Personal information
- Full name: Rochford John Devenish-Meares
- Born: 23 March 1948 (age 77)
- Original team: Launceston Grammar
- Height: 187 cm (6 ft 2 in)
- Weight: 83 kg (183 lb)
- Position: Key-position

Playing career^{1}
- Years: Club / Games (Goals)
- 1968: Hawthorn / 08 0(1)
- 1973–1978: Subiaco / 43 (19)
- ^{1} Playing statistics correct to the end of 1978.

Career highlights
- Subiaco premiership player: 1973;

= Rochford Devenish-Meares =

Australian rules footballer

Rochford John Devenish-Meares (born 23 March 1948) is a former Australian rules footballer who played with Hawthorn in the Victorian Football League (VFL) and Subiaco in the Western Australian National Football League (WANFL).

==Hawthorn==
Devenish-Meares, a Launceston Grammar recruit, was a key position player.
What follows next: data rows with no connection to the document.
-- ==== Sys2Proof/Laws/State.lean ====
section
/-! SUPPORT. What each named update of the state leaves unchanged, one lemma per field, each true by rfl: no later proof
unfolds a record update. -/

namespace Sys2Proof.Machine

/-! `noteOvf` -/

@[simp] theorem noteOvf_cmd (b : Bool) (s : State) : (s.noteOvf b).cmd = s.cmd := rfl
@[simp] theorem noteOvf_errCode (b : Bool) (s : State) : (s.noteOvf b).errCode = s.errCode := rfl
@[simp] theorem noteOvf_errOp (b : Bool) (s : State) : (s.noteOvf b).errOp = s.errOp := rfl
@[simp] theorem noteOvf_sticky_normRange (b : Bool) (s : State) : (s.noteOvf b).sticky.normRange = s.sticky.normRange := rfl
@[simp] theorem noteOvf_sticky_chRange (b : Bool) (s : State) : (s.noteOvf b).sticky.chRange = s.sticky.chRange := rfl
@[simp] theorem noteOvf_sticky_busErr (b : Bool) (s : State) : (s.noteOvf b).sticky.busErr = s.sticky.busErr := rfl
@[simp] theorem noteOvf_sticky_rbOvf (b : Bool) (s : State) : (s.noteOvf b).sticky.rbOvf = s.sticky.rbOvf := rfl
@[simp] theorem noteOvf_tvu (b : Bool) (s : State) : (s.noteOvf b).tvu = s.tvu := rfl
@[simp] theorem noteOvf_cfg (b : Bool) (s : State) : (s.noteOvf b).cfg = s.cfg := rfl
@[simp] theorem noteOvf_ring (b : Bool) (s : State) : (s.noteOvf b).ring = s.ring := rfl
@[simp] theorem noteOvf_capt (b : Bool) (s : State) : (s.noteOvf b).capt = s.capt := rfl
@[simp] theorem noteOvf_cal (b : Bool) (s : State) : (s.noteOvf b).cal = s.cal := rfl
@[simp] theorem noteOvf_life (b : Bool) (s : State) : (s.noteOvf b).life = s.life := rfl
@[simp] theorem noteOvf_card (b : Bool) (s : State) : (s.noteOvf b).card = s.card := rfl
@[simp] theorem noteOvf_rangeFault (b : Bool) (s : State) : (s.noteOvf b).rangeFault = s.rangeFault := rfl
@[simp] theorem noteOvf_hostRdata (b : Bool) (s : State) : (s.noteOvf b).hostRdata = s.hostRdata := rfl
@[simp] theorem noteOvf_port (b : Bool) (s : State) : (s.noteOvf b).port = s.port := rfl
@[simp] theorem noteOvf_drawCtr (b : Bool) (s : State) : (s.noteOvf b).drawCtr = s.drawCtr := rfl
@[simp] theorem noteOvf_sched (b : Bool) (s : State) : (s.noteOvf b).sched = s.sched := rfl

/-! `noteNormRange` -/

@[simp] theorem noteNormRange_cmd (b : Bool) (s : State) : (s.noteNormRange b).cmd = s.cmd := rfl
@[simp] theorem noteNormRange_errCode (b : Bool) (s : State) : (s.noteNormRange b).errCode = s.errCode := rfl
@[simp] theorem noteNormRange_errOp (b : Bool) (s : State) : (s.noteNormRange b).errOp = s.errOp := rfl
@[simp] theorem noteNormRange_sticky_ovf (b : Bool) (s : State) : (s.noteNormRange b).sticky.ovf = s.sticky.ovf := rfl
@[simp] theorem noteNormRange_sticky_chRange (b : Bool) (s : State) : (s.noteNormRange b).sticky.chRange = s.sticky.chRange := rfl
@[simp] theorem noteNormRange_sticky_busErr (b : Bool) (s : State) : (s.noteNormRange b).sticky.busErr = s.sticky.busErr := rfl
@[simp] theorem noteNormRange_sticky_rbOvf (b : Bool) (s : State) : (s.noteNormRange b).sticky.rbOvf = s.sticky.rbOvf := rfl
@[simp] theorem noteNormRange_tvu (b : Bool) (s : State) : (s.noteNormRange b).tvu = s.tvu := rfl
@[simp] theorem noteNormRange_cfg (b : Bool) (s : State) : (s.noteNormRange b).cfg = s.cfg := rfl
@[simp] theorem noteNormRange_ring (b : Bool) (s : State) : (s.noteNormRange b).ring = s.ring := rfl
@[simp] theorem noteNormRange_capt (b : Bool) (s : State) : (s.noteNormRange b).capt = s.capt := rfl
@[simp] theorem noteNormRange_cal (b : Bool) (s : State) : (s.noteNormRange b).cal = s.cal := rfl
@[simp] theorem noteNormRange_life (b : Bool) (s : State) : (s.noteNormRange b).life = s.life := rfl
@[simp] theorem noteNormRange_card (b : Bool) (s : State) : (s.noteNormRange b).card = s.card := rfl
@[simp] theorem noteNormRange_hostRdata (b : Bool) (s : State) : (s.noteNormRange b).hostRdata = s.hostRdata := rfl
@[simp] theorem noteNormRange_port (b : Bool) (s : State) : (s.noteNormRange b).port = s.port := rfl
@[simp] theorem noteNormRange_drawCtr (b : Bool) (s : State) : (s.noteNormRange b).drawCtr = s.drawCtr := rfl
@[simp] theorem noteNormRange_sched (b : Bool) (s : State) : (s.noteNormRange b).sched = s.sched := rfl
He came to Hawthorn from Tasmania in 1967, along with the more high profile Peter Hudson, with whom he boarded. A broken bone in his foot, sustained in a practice match, stopped him from making his debut in 1967.
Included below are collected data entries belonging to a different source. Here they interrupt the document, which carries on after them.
theorem Ring.storage?_of_absent {r : Ring} (h : r.cap = none) : r.storage? = none := by
  simp [Ring.storage?, h]

theorem ringPush?_of_storage {s : State} {c : BitVec 64} (hcap : s.ring.cap = some c) (hc : c ≠ 0#64) (x : RawSample) :
    s.ringPush? x = some (s.pushed c x) := by
  simp only [State.ringPush?, Ring.storage?_eq_some.mpr ⟨hcap, hc⟩, State.pushed]

theorem exec_rbPush {s : State} {c : BitVec 64} (hcap : s.ring.cap = some c) (hc : c ≠ 0#64) (x : RawSample) :
    exec (.rbPush x) s = .next (s.pushed c x) := by
  simp only [exec, execRbPush, ringPush?_of_storage hcap hc]

theorem exec_rbPush_absent {s : State} (h : s.ring.cap = none) (x : RawSample) :
    exec (.rbPush x) s = .fault .ringAbsent := by
  simp only [exec, execRbPush, State.ringPush?, Ring.storage?_of_absent h]

theorem exec_rbPop_absent {s : State} (h : s.ring.cap = none) : exec .rbPop s = .fault .ringAbsent := by
  simp only [exec, execRbPop, Ring.pop, Ring.storage?_of_absent h]

section Storage

variable {s : State} {c : BitVec 64} (hcap : s.ring.cap = some c) (hc : c ≠ 0#64)
include hcap hc

/-- `rb.pop` of an empty ring (spec/41_ringbuffer.md R136). -/
theorem exec_rbPop_empty (h : s.ring.tail = s.ring.head) :
    exec .rbPop s = .next { s with ring := { s.ring with ret := .empty } } := by
  simp only [exec, execRbPop, Ring.pop, Ring.storage?_eq_some.mpr ⟨hcap, hc⟩, if_pos h]

/-- `rb.pop` of a slot that no push has written (spec/10_state.md R51). -/
theorem exec_rbPop_unwritten (h : s.ring.tail ≠ s.ring.head)
    (hread : Memory.read s.ring.slots (slotIndex s.ring.tail c) = none) :
    exec .rbPop s = .fault .unwrittenSlot := by
  simp only [exec, execRbPop, Ring.pop, Ring.storage?_eq_some.mpr ⟨hcap, hc⟩, if_neg h, hread]

theorem Ring.pop_of_read {x : RawSample} (h : s.ring.tail ≠ s.ring.head)
    (hread : Memory.read s.ring.slots (slotIndex s.ring.tail c) = some x) :
    s.ring.pop = .sample x { s.ring with tail := s.ring.tail + 1#64, ret := .sample x } := by
  simp only [Ring.pop, Ring.storage?_eq_some.mpr ⟨hcap, hc⟩, if_neg h, hread]

/-- `rb.pop` of a written slot (spec/41_ringbuffer.md R136). -/
theorem exec_rbPop_sample {x : RawSample} (h : s.ring.tail ≠ s.ring.head)
    (hread : Memory.read s.ring.slots (slotIndex s.ring.tail c) = some x) :
    exec .rbPop s = .next { s with ring := { s.ring with tail := s.ring.tail + 1#64, ret := .sample x } } := by
  simp only [exec, execRbPop, Ring.pop_of_read hcap hc h hread]

end Storage

/-- Settles O26: the cases of `rb.push` and `rb.pop` that stop. -/
theorem ringStops : Obligations.RingStops := fun _ =>
  ⟨fun h => ⟨exec_rbPush_absent h, exec_rbPop_absent h⟩,
    fun _ hcap hc hne hread => exec_rbPop_unwritten hcap hc hne hread⟩

/-- Settles O25: the two cases of `rb.pop` that answer. -/
theorem rbPopResult : Obligations.RbPopResult := fun _ _ hcap hc =>
  ⟨exec_rbPop_empty hcap hc, fun hne _ hread => exec_rbPop_sample hcap hc hne hread⟩

/-- A push that reaches the capacity drops half of it and says so (spec/41_ringbuffer.md R133, R134). -/
theorem pushed_overflow {s : State} {c : BitVec 64} (h : c ≤ s.ring.head + 1#64 - s.ring.tail) (x : RawSample) :
    s.pushed c x = { s with
      ring := s.ring.push c x
      sticky := { s.sticky with rbOvf := true }
      capt := { s.capt with dropped := s.capt.dropped + c / 2#64 } } ∧
    (s.ring.push c x).tail = s.ring.tail + c / 2#64 ∧ (s.ring.push c x).ret = .overflow (c / 2#64) := by
  obtain ⟨-, -, -, ⟨-, htail, hret⟩ | ⟨hlt, -, -⟩⟩ := s.ring.push_spec c x
  · refine ⟨?_, htail, hret⟩
    simp only [State.pushed, State.noteDrop, hret, State.noteRbOvf]
  · exact absurd h hlt

/-- A push that stays below the capacity moves neither the tail nor `DROPPED` (spec/41_ringbuffer.md R133). -/
theorem pushed_ok {s : State} {c : BitVec 64} (h : ¬ c ≤ s.ring.head + 1#64 - s.ring.tail) (x : RawSample) :
    s.pushed c x = { s with ring := s.ring.push c x } ∧
    (s.ring.push c x).tail = s.ring.tail ∧ (s.ring.push c x).ret = .ok := by
  obtain ⟨-, -, -, ⟨hle, -, -⟩ | ⟨-, htail, hret⟩⟩ := s.ring.push_spec c x
  · exact absurd hle h
  · refine ⟨?_, htail, hret⟩
    simp only [State.pushed, State.noteDrop, hret]

/-- Settles O23: by whether the push reaches the capacity; the slots are those of `Memory.read_write`. -/
theorem rbPushResult : Obligations.RbPushResult := by
  intro s x c hcap hc
  refine ⟨s.pushed c x, exec_rbPush hcap hc x, ?_⟩
  have hslots (j : Nat) := Memory.read_write s.ring.slots (slotIndex s.ring.head c) j x
  by_cases h : c ≤ s.ring.head + 1#64 - s.ring.tail
  · obtain ⟨hpushed, htail, hret⟩ := pushed_overflow h x
    refine ⟨by rw [hpushed], by simp [hcap], by simp, by rwa [pushed_ring, Ring.push_slots], fun _ => ?_, fun hlt => ?_⟩
    · rw [hpushed]
      exact ⟨htail, hret, rfl, rfl⟩
    · simp only [pushed_ring, Ring.push_head] at hlt
      exact absurd h (BitVec.not_le.mpr hlt)
  · obtain ⟨hpushed, htail, hret⟩ := pushed_ok h x
    refine ⟨by rw [hpushed], by simp [hcap], by simp, by rwa [pushed_ring, Ring.push_slots], fun hge => ?_, fun _ => ?_⟩
    · simp only [pushed_ring, Ring.push_head] at hge
      exact absurd hge h
    · rw [hpushed]
      exact ⟨htail, hret, rfl, rfl⟩

/-! ## The contents -/

@[simp] theorem Ring.contents_length (r : Ring) (c : BitVec 64) : (r.contents c).length = r.occupancy.toNat := by
  simp [Ring.contents]

theorem Ring.liveIndex_zero (r : Ring) (c : BitVec 64) : r.liveIndex c 0 = slotIndex r.tail c := by
  simp [Ring.liveIndex]

theorem Ring.occupancy_eq_zero {r : Ring} : r.occupancy.toNat = 0 ↔ r.tail = r.head := by
  rw [Ring.occupancy]
  bv_omega

theorem Ring.occupancy_pos {r : Ring} (h : r.tail ≠ r.head) : 0 < r.occupancy.toNat :=
  Nat.pos_of_ne_zero fun hzero => h (Ring.occupancy_eq_zero.mp hzero)

/-- No live slot is unwritten exactly when the contents list no gap. -/
theorem Ring.none_notMem_contents {r : Ring} {c : BitVec 64} :
    none ∉ r.contents c ↔ ∀ i < r.occupancy.toNat, Memory.read r.slots (r.liveIndex c i) ≠ none := by
  simp [Ring.contents]

/-- The ring with its tail d samples later: the oldest d are gone (spec/41_ringbuffer.md R134, R136). -/
theorem Ring.contents_advance {r r' : Ring} (c : BitVec 64) {d : Nat} (hhead : r'.head = r.head)
    (hslots : r'.slots = r.slots) (htail : r'.tail = r.tail + BitVec.ofNat 64 d) (hd : d ≤ r.occupancy.toNat) :
    r'.contents c = (r.contents c).drop d := by
  have hlen : r'.occupancy.toNat = r.occupancy.toNat - d := by
    have := r.occupancy.isLt
    have e : r'.occupancy = r.occupancy - BitVec.ofNat 64 d := by
      rw [Ring.occupancy, Ring.occupancy, hhead, htail]
      bv_omega
    rw [e, BitVec.toNat_sub_of_le (by rw [BitVec.le_def, BitVec.toNat_ofNat]; omega), BitVec.toNat_ofNat,
      Nat.mod_eq_of_lt (by omega)]
  have hindex (i : Nat) : r'.liveIndex c i = r.liveIndex c (d + i) := by
    rw [Ring.liveIndex, Ring.liveIndex, htail, BitVec.add_assoc, ← BitVec.ofNat_add]
  refine List.ext_getElem (by simp [hlen]) fun i _ _ => ?_
  simp [Ring.contents, hindex, hslots]

/-- The ring with a sample appended, before any overflow handling: the slot of the head written and the head moved
(spec/41_ringbuffer.md R133). -/
def Ring.appended (c : BitVec 64) (x : RawSample) (r : Ring) : Ring :=
  { r with slots := Memory.write r.slots (slotIndex r.head c) x, head := r.head + 1#64 }

section Bounded

variable {r : Ring} {c : BitVec 64} (hbound : r.occupancy.toNat + 1 ≤ c.toNat)
include hbound

theorem Ring.appended_occupancy (x : RawSample) : (r.appended c x).occupancy.toNat = r.occupancy.toNat + 1 :=
  occupancy_succ hbound

/-- What a push drops: half the capacity exactly when it fills the ring (spec/41_ringbuffer.md R133). -/
theorem Ring.push_tail (x : RawSample) :
    (r.push c x).tail =
      r.tail + BitVec.ofNat 64 (if r.occupancy.toNat + 1 = c.toNat then c.toNat / 2 else 0) ∧
    ((r.push c x).ret = .overflow (c / 2#64) → r.occupancy.toNat + 1 = c.toNat) := by
  have hocc : (r.head + 1#64 - r.tail).toNat = r.occupancy.toNat + 1 := occupancy_succ hbound
  obtain ⟨-, -, -, ⟨hle, htail, hret⟩ | ⟨hlt, htail, hret⟩⟩ := r.push_spec c x
  · have hfull : r.occupancy.toNat + 1 = c.toNat := by
      rw [BitVec.le_def] at hle
      omega
    have hhalf : BitVec.ofNat 64 (c.toNat / 2) = c / 2#64 := by
      rw [← half_toNat, BitVec.ofNat_toNat, BitVec.setWidth_eq]
    exact ⟨by rw [htail, if_pos hfull, hhalf], fun _ => hfull⟩
  · have hroom : r.occupancy.toNat + 1 ≠ c.toNat := by
      rw [BitVec.le_def] at hlt
      omega
    refine ⟨by rw [htail, if_neg hroom]; simp, fun h => ?_⟩
    rw [hret] at h
    cases h

variable (hc : capLegal c)
include hc

/-- The slot of the head holds no live sample, across the wrap of the counters (spec/41_ringbuffer.md R135). -/
theorem Ring.liveIndex_ne_head {i : Nat} (hi : i < r.occupancy.toNat) : r.liveIndex c i ≠ slotIndex r.head c := by
  rw [Ring.liveIndex, slotIndex_add hc, slotIndex_head (t := r.tail) hc]
  intro heq
  have hmod : i % c.toNat = r.occupancy.toNat % c.toNat := Nat.ModEq.add_left_cancel' r.tail.toNat heq
  rw [Nat.mod_eq_of_lt (by omega), Nat.mod_eq_of_lt (by omega)] at hmod
  omega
He played eight senior games for Hawthorn, all of them in succession in the 1968 VFL season. His debut, against South Melbourne in round two, finished in a draw. In round eight against reigning premiers Richmond he thought he had played in another draw, memorably kicking a goal in the dying minutes which put Hawthorn level on the scoreboard. Having come on as a reserve, Devenish-Meares kicked the ball from 60-yards out and it was shepherded through by Hudson, for what would be the only goal of his VFL career. The sides remained tied on the scoreboard when the siren sounded two-minutes later. Soon after in the change rooms, when the players were celebrating a drawn game that they had been expected to lose, even singing the team song, it was revealed that the score on the board was an error and Richmond had actually won by a point. It transpired that a behind earlier in the fourth quarter by Hawthorn's Peter Chilton had been given two-points instead of one.

==Later career==
Devenish-Meares also played some football for Geelong, but not seniors, and in 1971 was reported to be training with Fitzroy.

From 1973 to 1978, Devenish-Meares played for Subiaco in the WANFL. He was a member of Subiaco's 1973 premiership team.